WORK TO COMPLETE
If a line contains "runs a word", it is the last one to write out; begin with the first line of the records and copy each exactly.

┌──

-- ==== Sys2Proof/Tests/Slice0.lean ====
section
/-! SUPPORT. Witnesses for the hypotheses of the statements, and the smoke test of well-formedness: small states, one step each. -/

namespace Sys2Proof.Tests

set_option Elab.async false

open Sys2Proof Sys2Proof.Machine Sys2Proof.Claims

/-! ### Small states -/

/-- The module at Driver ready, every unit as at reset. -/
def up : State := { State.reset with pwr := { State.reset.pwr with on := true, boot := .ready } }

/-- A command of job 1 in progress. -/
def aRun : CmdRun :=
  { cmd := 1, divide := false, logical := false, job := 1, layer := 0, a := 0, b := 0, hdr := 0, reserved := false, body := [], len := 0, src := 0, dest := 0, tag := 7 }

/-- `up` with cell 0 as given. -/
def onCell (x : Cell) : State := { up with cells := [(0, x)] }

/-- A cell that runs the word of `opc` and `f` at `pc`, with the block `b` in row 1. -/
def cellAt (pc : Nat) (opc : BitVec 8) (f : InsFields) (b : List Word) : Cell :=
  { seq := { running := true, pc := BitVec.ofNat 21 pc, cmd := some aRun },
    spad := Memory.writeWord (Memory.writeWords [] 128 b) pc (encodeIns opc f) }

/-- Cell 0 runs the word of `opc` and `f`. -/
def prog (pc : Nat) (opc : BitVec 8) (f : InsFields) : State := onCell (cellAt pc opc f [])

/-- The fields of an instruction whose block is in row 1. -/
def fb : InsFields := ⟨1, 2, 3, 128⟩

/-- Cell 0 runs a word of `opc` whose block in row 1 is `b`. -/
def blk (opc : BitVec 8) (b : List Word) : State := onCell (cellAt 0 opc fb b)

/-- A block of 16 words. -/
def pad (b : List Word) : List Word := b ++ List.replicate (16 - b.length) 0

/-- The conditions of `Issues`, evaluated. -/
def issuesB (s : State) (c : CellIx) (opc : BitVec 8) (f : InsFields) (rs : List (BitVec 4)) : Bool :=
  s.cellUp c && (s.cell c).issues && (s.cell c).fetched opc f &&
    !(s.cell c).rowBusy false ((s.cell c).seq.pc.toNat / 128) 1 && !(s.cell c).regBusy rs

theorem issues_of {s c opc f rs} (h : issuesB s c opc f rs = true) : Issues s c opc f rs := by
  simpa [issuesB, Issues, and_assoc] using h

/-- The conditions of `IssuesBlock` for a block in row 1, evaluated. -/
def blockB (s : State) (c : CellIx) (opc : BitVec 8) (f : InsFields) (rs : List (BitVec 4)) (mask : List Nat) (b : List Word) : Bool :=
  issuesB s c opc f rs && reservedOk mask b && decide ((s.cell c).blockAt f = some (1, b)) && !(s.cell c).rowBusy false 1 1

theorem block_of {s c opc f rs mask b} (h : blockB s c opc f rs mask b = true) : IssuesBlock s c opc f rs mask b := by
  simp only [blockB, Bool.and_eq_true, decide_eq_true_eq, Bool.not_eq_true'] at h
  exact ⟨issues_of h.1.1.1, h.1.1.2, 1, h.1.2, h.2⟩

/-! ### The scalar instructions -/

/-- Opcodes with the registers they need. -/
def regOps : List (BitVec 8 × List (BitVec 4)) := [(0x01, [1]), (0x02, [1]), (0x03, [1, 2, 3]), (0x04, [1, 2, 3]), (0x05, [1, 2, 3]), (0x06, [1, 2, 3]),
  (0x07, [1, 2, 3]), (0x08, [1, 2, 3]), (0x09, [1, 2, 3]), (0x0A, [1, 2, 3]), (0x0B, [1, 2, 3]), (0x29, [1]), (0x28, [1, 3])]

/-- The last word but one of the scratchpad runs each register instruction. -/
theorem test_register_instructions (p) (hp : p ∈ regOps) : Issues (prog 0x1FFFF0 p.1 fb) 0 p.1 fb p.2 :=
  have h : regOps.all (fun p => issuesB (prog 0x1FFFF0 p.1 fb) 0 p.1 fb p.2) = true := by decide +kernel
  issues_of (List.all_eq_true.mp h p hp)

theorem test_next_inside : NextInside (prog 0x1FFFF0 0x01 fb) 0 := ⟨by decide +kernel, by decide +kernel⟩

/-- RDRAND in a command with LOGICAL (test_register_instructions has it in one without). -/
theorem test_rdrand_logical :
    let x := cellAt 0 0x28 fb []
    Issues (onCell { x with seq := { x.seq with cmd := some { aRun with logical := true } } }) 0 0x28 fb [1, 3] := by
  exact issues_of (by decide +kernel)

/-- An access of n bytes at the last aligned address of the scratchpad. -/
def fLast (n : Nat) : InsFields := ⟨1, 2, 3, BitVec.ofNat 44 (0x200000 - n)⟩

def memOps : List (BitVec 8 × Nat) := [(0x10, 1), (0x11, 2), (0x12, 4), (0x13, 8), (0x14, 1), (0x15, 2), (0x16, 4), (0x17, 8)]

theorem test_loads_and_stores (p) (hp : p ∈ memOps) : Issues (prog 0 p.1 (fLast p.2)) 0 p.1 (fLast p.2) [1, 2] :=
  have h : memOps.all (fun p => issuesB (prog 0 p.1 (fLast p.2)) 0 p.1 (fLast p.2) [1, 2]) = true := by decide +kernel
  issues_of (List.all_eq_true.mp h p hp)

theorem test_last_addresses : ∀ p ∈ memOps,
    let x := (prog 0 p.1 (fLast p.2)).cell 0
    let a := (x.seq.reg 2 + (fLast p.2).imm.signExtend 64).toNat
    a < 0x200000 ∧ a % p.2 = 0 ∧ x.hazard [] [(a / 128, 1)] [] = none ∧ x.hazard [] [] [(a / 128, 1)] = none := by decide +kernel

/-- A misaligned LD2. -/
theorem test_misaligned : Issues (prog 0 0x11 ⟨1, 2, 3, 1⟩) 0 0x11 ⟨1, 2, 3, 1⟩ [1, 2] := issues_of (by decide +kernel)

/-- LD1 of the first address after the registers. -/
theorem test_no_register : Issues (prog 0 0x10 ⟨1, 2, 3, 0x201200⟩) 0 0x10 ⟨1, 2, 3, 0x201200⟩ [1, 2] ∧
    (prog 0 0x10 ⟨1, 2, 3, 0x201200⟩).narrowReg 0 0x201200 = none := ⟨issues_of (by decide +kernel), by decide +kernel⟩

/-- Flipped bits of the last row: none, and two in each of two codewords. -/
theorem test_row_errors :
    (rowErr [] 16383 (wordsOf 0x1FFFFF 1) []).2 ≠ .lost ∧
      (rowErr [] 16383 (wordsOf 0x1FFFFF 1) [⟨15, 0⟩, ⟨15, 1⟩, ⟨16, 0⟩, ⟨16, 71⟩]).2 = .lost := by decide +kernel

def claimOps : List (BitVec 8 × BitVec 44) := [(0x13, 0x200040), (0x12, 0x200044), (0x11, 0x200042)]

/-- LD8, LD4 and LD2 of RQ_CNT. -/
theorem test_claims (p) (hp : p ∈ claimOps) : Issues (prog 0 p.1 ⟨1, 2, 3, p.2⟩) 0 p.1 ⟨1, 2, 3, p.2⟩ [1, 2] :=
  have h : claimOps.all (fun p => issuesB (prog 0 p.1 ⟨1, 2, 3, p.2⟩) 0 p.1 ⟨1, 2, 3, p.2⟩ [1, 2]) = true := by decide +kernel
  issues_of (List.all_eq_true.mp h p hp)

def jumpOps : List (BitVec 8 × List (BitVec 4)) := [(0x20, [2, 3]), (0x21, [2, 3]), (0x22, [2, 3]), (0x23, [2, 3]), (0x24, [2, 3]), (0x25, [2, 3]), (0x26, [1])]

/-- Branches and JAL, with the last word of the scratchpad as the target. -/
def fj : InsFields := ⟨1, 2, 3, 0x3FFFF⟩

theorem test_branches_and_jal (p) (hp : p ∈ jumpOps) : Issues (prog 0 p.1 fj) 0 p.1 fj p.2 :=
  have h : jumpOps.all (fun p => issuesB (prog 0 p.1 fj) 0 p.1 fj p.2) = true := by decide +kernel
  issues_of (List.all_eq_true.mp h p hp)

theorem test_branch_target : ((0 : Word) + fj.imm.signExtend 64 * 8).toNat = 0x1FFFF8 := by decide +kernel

└──

REPLY
-- ==== Sys2Proof/Tests/Slice0.lean ====
section
/-! SUPPORT. Witnesses for the hypotheses of the statements, and the smoke test of well-formedness: small states, one step each. -/

namespace Sys2Proof.Tests

set_option Elab.async false

open Sys2Proof Sys2Proof.Machine Sys2Proof.Claims

/-! ### Small states -/

/-- The module at Driver ready, every unit as at reset. -/
def up : State := { State.reset with pwr := { State.reset.pwr with on := true, boot := .ready } }

/-- A command of job 1 in progress. -/
def aRun : CmdRun :=
  { cmd := 1, divide := false, logical := false, job := 1, layer := 0, a := 0, b := 0, hdr := 0, reserved := false, body := [], len := 0, src := 0, dest := 0, tag := 7 }

/-- `up` with cell 0 as given. -/
def onCell (x : Cell) : State := { up with cells := [(0, x)] }

/-- A cell that runs the word of `opc` and `f` at `pc`, with the block `b` in row 1. -/
def cellAt (pc : Nat) (opc : BitVec 8) (f : InsFields) (b : List Word) : Cell :=
  { seq := { running := true, pc := BitVec.ofNat 21 pc, cmd := some aRun },
    spad := Memory.writeWord (Memory.writeWords [] 128 b) pc (encodeIns opc f) }

/-- Cell 0 runs the word of `opc` and `f`. -/
def prog (pc : Nat) (opc : BitVec 8) (f : InsFields) : State := onCell (cellAt pc opc f [])

/-- The fields of an instruction whose block is in row 1. -/
def fb : InsFields := ⟨1, 2, 3, 128⟩

/-- Cell 0 runs a word of `opc` whose block in row 1 is `b`. -/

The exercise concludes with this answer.